Here \((R, t)\) is the camera pose. And since \(R\) is an antisymmetric matrix, it has the following shape:

\[\begin{bmatrix} 0 & -a_1 & a_2 \\ a_1 & 0 & -a_3 \\ -a_2 & a_3 & 0 \end{bmatrix}\]

You can see that there’s only three variables in the matrix above, thus there’s only 3 degree of freedom in rotation, and you only need to optimize 3 variables in your Gauss-Newton for rotation matrix estimation. This key idea then convert into another algebra called lie algebra, since lie algebra will take another post to introduce, here I’ll just explain what it is used for: it’s a group of matrice with customized operations on it. To be understandable, they are just compressing the \(R_{3x3}\) and \(t_{3x1}\) into a vector \(\xi_{1x6}\). The formal definition is as following:

\[\begin{align} \xi &= \begin{bmatrix} \rho \\ \phi \\ \end{bmatrix} \in R^6, \rho \in R^3, \phi \in SO(3), \xi^{\wedge} = \begin{bmatrix} \phi^{\wedge} & \rho \\ 0^T & 0 \\ \end{bmatrix} \in R^{4x4} \end{align}\]

Here \(SO(3)\) is the antisymmetric matrix above, the rotation matrix. \(\wedge\) is the operator that convert a vector into antisymmetric matrix. \(\xi\) is in \(R^{4x4}\) means it’s under homogeneous coordinate. The reason to extend the 3x3 matrix into 4x4 homogeneous coordinate is that by introducing a new dimension, we can easily write the Transformation linearly.

Okay, enough background introducing. Let’s go back to the projection model:

\[P_c = [u_c,v v_c, 1]^T = [X'/Z', Y'/Z', 1]^T\]

Equation above is just a normalization, and now we define:

\[z = h(\xi, p) \\ e = z' - h(\xi, p)\]

Here \(h\) is the projection matrix, which project the host frame point \(p\) (the 3d point (landmarker) in the world that is still in host frame coordinate) into target frame pixel position \(z = [u, v]\). By sum up all land marker in all time, we get a cost function like this:

\[\sum_t\sum_p{||e_{tp}||^2}\]

Which is a least squred optimization problem now. Since observation function \(h(\xi, p)\) is a non-linear function, we can use Gauss-Newton method to optimize it. The delta update is \(\Delta = [\xi, p]\) which is a \(6+n\) vector, 6 is the degree of freedom of camera pose, \(n\) is the land mark point number. Accordingly, use taylor approximation, we can approximate the cost function as the following equation:

\[||e(x + \Delta x)||^2 = \sum_t\sum_p||e_{tp} + \frac{\partial e}{\partial \xi}\Delta \xi + \frac{\partial e}{\partial p}\Delta p||^2\]

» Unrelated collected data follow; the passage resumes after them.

-- ==== Sys2Proof/Word.lean ====
section
/-! DEFINITION. The words of the core: 8-bit bytes and the 16-bit fields of host packets (00_scope.md R7, R8). -/

namespace Sys2Proof

/-- A byte: a framebuffer byte, a register, a packet byte, a status code (R7). -/
abbrev Byte := BitVec 8

/-- A 16-bit packet field: a coordinate or size (read as two's complement) or an index (R7, R71). -/
abbrev Half := BitVec 16

end Sys2Proof
end

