/-- The state `s` takes the packet `p` next, with `rest` of the host's inputs behind it. -/
def Takes (s : State) (p : List Byte) (rest : List HostInput) : Prop :=
  s.cfg.Legal ∧ s.hostIn = .packet p :: rest

/-- The step of a packet that is illegal (R223): [0x10, 0x00], LAST_STATUS <- 0x10 unless the packet's
opcode is 0x21, and nothing else. -/
def IllegalCommand (s : State) (p : List Byte) (rest : List HostInput) : Prop :=
  step s = .next { s with
    hostIn := rest
    lastStatus := if p.head? = some 0x21 then s.lastStatus else 0x10
    hostOut := s.hostOut ++ [⟨0x10, 0x00⟩] }

/-- A command of two 16-bit fields: the bytes of a field, low byte first (R71). -/
def bytesOf (h : Half) : List Byte := [BitVec.ofNat 8 h.toNat, BitVec.ofNat 8 (h.toNat / 256)]

end Sys2Proof.Claims

open Sys2Proof Sys2Proof.Machine Sys2Proof.Safety Sys2Proof.Claims

/-! ## Encoding -/

/-- R71 to R74: no field is dropped. The packet of every well-formed command decodes to that command. -/
def Obligations.EncodedCommandDecodesToItself : Prop :=
  ∀ i : Instr, i.wf = true → decode (encode i) = .ok i

/-- R71 to R77: a packet has one meaning. A packet that decodes is the packet of the command it decodes to,
and that command is well-formed. -/
def Obligations.DecodedPacketIsItsCommandsEncoding : Prop :=
  ∀ (p : List Byte) (i : Instr), decode p = .ok i → encode i = p ∧ i.wf = true

/-- R72, R73: packets written out from the table decode to the commands they stand for (95_test_vectors.md
E1, E4 to E11). -/
def Obligations.PacketsOfTheTableDecode : Prop :=
  decode [0x01] = .ok .cmdOpen ∧ decode [0x02] = .ok .cmdInit ∧ decode [0x03] = .ok .cmdFlush ∧
  decode [0x04] = .ok .cmdClose ∧ decode [0x10] = .ok .clear ∧
  decode [0x11, 0xFF, 0xFF, 0x00, 0x00, 0x01] = .ok (.setPixel (-1) 0 true) ∧
  decode [0x12, 0x00, 0x00, 0x00, 0x00, 0xFD, 0xFF, 0x04, 0x00, 0x01] = .ok (.fillRect 0 0 (-3) 4 true) ∧
  decode [0x13, 0x00, 0x00, 0x0F, 0x00, 0x7F, 0x00, 0x0F, 0x00, 0x01] = .ok (.drawLine 0 15 127 15 true) ∧
  decode [0x14, 0x40, 0x00, 0x28, 0x00, 0x03, 0x00, 0x01] = .ok (.drawCircle 64 40 3 true) ∧
  decode [0x15, 0x00, 0x00, 0x00, 0x00, 0x01, 0x05, 0x7E, 0x11, 0x11, 0x11, 0x7E] =
    .ok (.drawGlyph 0 0 true [0x7E, 0x11, 0x11, 0x11, 0x7E]) ∧
  decode [0x16, 0x00, 0x00, 0x00, 0x00, 0x01, 0x02, 0x41, 0x42] = .ok (.drawText 0 0 1 [0x41, 0x42]) ∧
  decode [0x20, 0xFF, 0x03] = .ok (.readByte 1023) ∧ decode [0x21, 0x09] = .ok (.readReg 0x09)

/-- R76: a packet with a reserved opcode executes nothing and returns ILLEGAL_COMMAND; and no other opcode
value is reserved: each of them begins some packet that decodes. -/
def Obligations.ReservedOpcodesAreIllegal : Prop :=
  (∀ (s : State) (b : Byte) (tail : List Byte) (rest : List HostInput),
    Takes s (b :: tail) rest → ReservedOpcode b → IllegalCommand s (b :: tail) rest) ∧
  ∀ b : Byte, ¬ ReservedOpcode b → ∃ tail i, decode (b :: tail) = .ok i

/-- R75: a packet whose length is not its opcode's is illegal, the empty packet and a packet too short to
hold its count byte among them. -/
def Obligations.WrongLengthIsIllegal : Prop :=
  ∀ (s : State) (p : List Byte) (rest : List HostInput),
    Takes s p rest → ¬ LengthAgrees p → IllegalCommand s p rest

/-- R77: of the packets of a right length, exactly those with a reserved field value are illegal; every
other value of every field decodes. -/
def Obligations.OnlyReservedFieldsAreIllegal : Prop :=
  ∀ p : List Byte, LengthAgrees p → ((∃ i, decode p = .ok i) ↔ ¬ ReservedField p)

/-! ## The step -/

/-- R11, R70: a step takes one packet off the host port and, where it decodes, is `exec` of the command. -/
def Obligations.StepRunsTheDecodedCommand : Prop :=
  ∀ (s : State) (p : List Byte) (rest : List HostInput) (i : Instr),
    Takes s p rest → decode p = .ok i → step s = exec i { s with hostIn := rest }

/-- R221, R223, R26: a step that takes a packet which does not decode returns [0x10, 0x00], records 0x10 in
LAST_STATUS unless the packet's opcode is 0x21, and changes nothing else. -/
def Obligations.UndecodedPacketIsIllegalCommand : Prop :=
  ∀ (s : State) (p : List Byte) (rest : List HostInput) (e : DecodeError),
    Takes s p rest → decode p = .error e → IllegalCommand s p rest

/-- The model's conventions of log 4 and log 2: with no input presented the core waits, its state
unchanged (R250 "waits for the first packet"); a build outside R6's ranges is refused. -/
def Obligations.StepWaitsAndRefusesIllegalBuilds : Prop :=
  (∀ s : State, s.cfg.Legal → s.hostIn = [] → step s = .next s) ∧
  ∀ s : State, ¬ s.cfg.Legal → step s = .refused .illegalConfiguration

/-- R260: "every command ends, provided each Transport request is answered"; R228: there is no trap. Every
step of a legal build answers a next state. That each request is answered is R262's assumption, built into
the model's answers (log 3: DESIGN CHOICE); that a step with no packet presented answers is the model's
choice (log 4: DESIGN CHOICE), and that there is no fault to end in is read from R228, R223 and R224
(log 19: DEDUCED). -/
def Obligations.EveryStepOfALegalBuildAnswers : Prop :=
  ∀ s : State, s.cfg.Legal → ∃ t, step s = .next t

/-- R250, R34: a reset between commands puts every piece of the core's state to its reset value, whatever it
was, and issues no Transport request. Of FB nothing is said (R34 "unspecified"; log 7), nor of the model's
count of free values; that the ports' lists stay as they are is the model's choice (log 8). -/
def Obligations.ResetEventRestoresTheResetValues : Prop :=
  ∀ (s : State) (rest : List HostInput), s.cfg.Legal → s.hostIn = .reset :: rest →
    ∃ (fb : Memory) (draws : Nat), step s = .next { s with
      ctl := .closed, transportHeld := false, fb := fb, dirty := 0x00, lastStatus := 0x00,
      fatalCause := 0x00, hostIn := rest, draws := draws }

How to solve the partial derivatives \(\frac{\partial e}{\partial \delta\xi}\) and \(\frac{\partial e}{\partial p}\) is now the key for use to find the update gradients, well for projection p, it’s easy:

\[\frac{\partial e}{\partial p} = \frac{\partial e}{\partial P'} \frac{\partial P'}{\partial p} = \begin{bmatrix} \frac{f_x}{Z'} & 0 & -\frac{f_xX'}{Z'^2} \\ 0 & \frac{f_y}{Z'} & -\frac{f_yY'}{Z'^2} \\ \end{bmatrix}R\]

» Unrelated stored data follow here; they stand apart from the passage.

-- ==== Sys2Proof/Tests/Slice0.lean ====
section
/-! SUPPORT. Tests, each with its expected result from spec/95_test_vectors.md or from the rule it names, and for
every statement with hypotheses a witness that meets them. -/

namespace Sys2Proof.Tests

open Sys2Proof.Machine Sys2Proof.Safety Sys2Proof.Claims

/-! ## Small builds and states -/

/-- TF of 95_test_vectors.md §0. -/
def testFont : List (Byte × List Byte) :=
  [(0x41, [0x7E, 0x11, 0x11, 0x11, 0x7E]), (0x42, [0x7F, 0x49, 0x49, 0x49, 0x36])]

/-- The build of vectors F29 to F33, with DIRTY_TRACKING = 1. -/
def small : Config :=
  { width := 16, height := 8, devAddr := 0x3C, dirtyTracking := true, glyphWidth := .five,
    textSpacing := 1, font := testFont }

/-- A build of two pages. -/
def tall : Config := { small with height := 16 }

/-- A run of build `c` in controller state `ctl`, pixel (15, 7) lit and page 0 dirty. -/
def run (c : Config) (ctl : ControllerState) (answers : List Bool) : State :=
  { State.resetOf c with
    ctl := ctl, transportHeld := true, fb := [(15, 0x80)], dirty := 0x01, answers := answers }

/-- A run of build `c` in STREAMING, FB all zero and no page dirty: S1 of 95_test_vectors.md §0. -/
def s1 (c : Config) : State :=
  { State.resetOf c with ctl := .streaming, transportHeld := true }

/-- FAILED after a transmission failure. -/
def failed : State :=
  { State.resetOf small with
    ctl := .failed, transportHeld := true, dirty := 0x01, lastStatus := 0x02, fatalCause := 0x02 }

/-- CLOSED, with the Transport's next answers. -/
def closed (answers : List Bool) : State := { State.resetOf small with answers := answers }

/-- `s` with packet `p` presented. -/
def State.given (s : State) (p : List Byte) : State := { s with hostIn := [.packet p] }

/-- The next state of an outcome. -/
def next? : Host.Outcome State Fault Refusal → Option State
  | .next s => some s
  | .fault _ => none
  | .refused _ => none

/-- Some fact of the next state of an outcome. -/
def look {α : Type} (o : Host.Outcome State Fault Refusal) (f : State → α) : Option α := (next? o).map f

/-- The step of packet `p` at `s`: FB's listed bytes, DIRTY, LAST_STATUS and the responses. -/
def drawn (s : State) (p : List Byte) : Option (Memory × Byte × Byte × List Response) :=
  look (step (State.given s p)) fun t => (t.fb, t.dirty, t.lastStatus, t.hostOut)

/-- Two packets, one after the other. -/
def then2 (s : State) (p q : List Byte) : Option (Memory × Byte × Byte × List Response) :=
  (next? (step (State.given s p))).bind fun t => drawn t q

/-! ## Well-formedness: ill-formed commands are refused (R77, R74) -/

theorem test_wf_refuses_four_columns : (Instr.drawGlyph 0 0 true [1, 2, 3, 4]).wf = false := by decide
theorem test_wf_refuses_seven_columns :
    (Instr.drawGlyph 0 0 true [1, 2, 3, 4, 5, 6, 7]).wf = false := by decide
theorem test_wf_refuses_scale_zero : (Instr.drawText 0 0 0 [0x41]).wf = false := by decide
theorem test_wf_refuses_long_text : (Instr.drawText 0 0 1 (List.replicate 256 0x41)).wf = false := by
  decide +kernel

/-! ## Decoding: one packet of each command, written out from R71 to R73 -/

theorem test_decode_OPEN : decode [0x01] = .ok .cmdOpen := by decide
theorem test_decode_INIT : decode [0x02] = .ok .cmdInit := by decide
theorem test_decode_FLUSH : decode [0x03] = .ok .cmdFlush := by decide
theorem test_decode_CLOSE : decode [0x04] = .ok .cmdClose := by decide
theorem test_decode_CLEAR : decode [0x10] = .ok .clear := by decide
/-- E2. -/
theorem test_decode_SET_PIXEL :
    decode [0x11, 0x00, 0x80, 0x00, 0x80, 0x01] = .ok (.setPixel (-32768) (-32768) true) := by decide
/-- E4. -/
theorem test_decode_FILL_RECT :
    decode [0x12, 0x00, 0x00, 0x00, 0x00, 0xFD, 0xFF, 0x04, 0x00, 0x01] =
      .ok (.fillRect 0 0 (-3) 4 true) := by decide
/-- Program P2. -/
theorem test_decode_DRAW_LINE :
    decode [0x13, 0x00, 0x00, 0x0F, 0x00, 0x7F, 0x00, 0x0F, 0x00, 0x01] =
      .ok (.drawLine 0 15 127 15 true) := by decide
/-- E5. -/
theorem test_decode_DRAW_CIRCLE :
    decode [0x14, 0x40, 0x00, 0x28, 0x00, 0x03, 0x00, 0x01] = .ok (.drawCircle 64 40 3 true) := by decide
/-- Program P2. -/
theorem test_decode_DRAW_GLYPH :
    decode [0x15, 0x7C, 0x00, 0x38, 0x00, 0x00, 0x05, 0x7E, 0x11, 0x11, 0x11, 0x7E] =
      .ok (.drawGlyph 124 56 false [0x7E, 0x11, 0x11, 0x11, 0x7E]) := by decide
/-- E7. -/
theorem test_decode_DRAW_TEXT :
    decode [0x16, 0x00, 0x00, 0x00, 0x00, 0x01, 0x02, 0x41, 0x42] = .ok (.drawText 0 0 1 [0x41, 0x42]) := by
  decide
/-- E9. -/
theorem test_decode_READ_BYTE : decode [0x20, 0xFF, 0x03] = .ok (.readByte 1023) := by decide
/-- E10. -/
theorem test_decode_READ_REG : decode [0x21, 0x09] = .ok (.readReg 0x09) := by decide

/-- I1 to I9: empty, reserved opcodes, wrong lengths. -/
theorem test_decode_refuses_opcodes_and_lengths :
    decode [] = .error .emptyPacket ∧ decode [0x00] = .error .reservedOpcode ∧
    decode [0x05] = .error .reservedOpcode ∧ decode [0x17] = .error .reservedOpcode ∧
    decode [0x22] = .error .reservedOpcode ∧ decode [0xFF] = .error .reservedOpcode ∧
    decode [0x01, 0x00] = .error .wrongLength ∧
    decode [0x11, 0x00, 0x00, 0x00, 0x00] = .error .wrongLength ∧
    decode [0x11, 0x00, 0x00, 0x00, 0x00, 0x01, 0x00] = .error .wrongLength := by decide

Here \(P'\) is the 3d point in camera coordinate. Since \(P' = Rp + t\), thus \(\frac{\partial P'}{\partial p} = R\).

The real headache came from the camera pose \(\xi\), since it’s in SE(3), and it’s hard to directly solve partial derivative in SE(3), however, since the lie group shares the good property as in eucledian space, they are all smooth manifolds, thus we can introduce perturbation lemma (J Huebschmann et, al) to approximate the jacobian.

I’ll discuss the derivation in Lie group in another post in detail, so if you are not familiar with the lie group, don’t be afraid, just note that it’s just convert from one coordinate system to another coordinate system and mapped the geometric operation rules.

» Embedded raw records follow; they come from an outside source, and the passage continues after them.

-- ==== Sys2Proof/Machine/Operands.lean ====
section
/-! DEFINITION. The operand forms of the commands: the tail length `LEN` (30_encoding.md R83), a message block and its
lanes (42_keccak_sponge.md R162), and the padded final block (R165). A block is given by its bytes `P 0` to `P 135`. -/

namespace Sys2Proof.Machine

/-- `LEN` as a tail length: unsigned, not scaled (30_encoding.md R83). -/
def tailLength (len : Byte) : Nat := len.toNat

/-- The block KECCAK_ABSORB reads: `MB[0..135]` (42_keccak_sponge.md R163). -/
def State.messageBlock (s : State) : Nat → Byte := s.mbByte

/-- Byte `j` of `pad(tail, t)` (42_keccak_sponge.md R165). -/
def padByte (tail : Nat → Byte) (t j : Nat) : Byte :=
  let p : Byte := if j < t then tail j else if j = t then 0x01 else 0x00
  if j = 135 then p ||| 0x80 else p

/-- The block KECCAK_ABSORB_FINAL reads: `pad(MB[0..t-1], t)` (42_keccak_sponge.md R164). -/
def State.finalBlock (s : State) (t : Nat) : Nat → Byte := padByte s.mbByte t

/-- Lane `i` of a block: `LE64(P[8i], ..., P[8i+7])` (42_keccak_sponge.md R162). -/
def blockLane (P : Nat → Byte) (i : Nat) : Word := le64 fun k => P (8 * i + k)

end Sys2Proof.Machine
end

Here I’m going to give the results, according to perturbation lemma:

\[\frac{\partial e}{\partial \delta \xi} = \lim_{\delta \xi \rightarrow 0}\frac{(\delta \xi \oplus \xi)e}{\partial \delta \xi} = \frac{\partial e}{\partial P'} \frac{\partial P'}{\partial \xi}\]

Here \(\delta \xi\) is the small perturbation delta and this equation decomposed derivative of lie group into two parts: partial derivative to the 3d point and the partial derivative of the perturbation delta, since we know that:

\[\frac{\partial e}{\partial P'} = \begin{bmatrix} \frac{f_x}{Z'} & 0 & -\frac{f_xX'}{Z'^2} \\ 0 & \frac{f_y}{Z'} & -\frac{f_yY'}{Z'^2} \\ \end{bmatrix}\]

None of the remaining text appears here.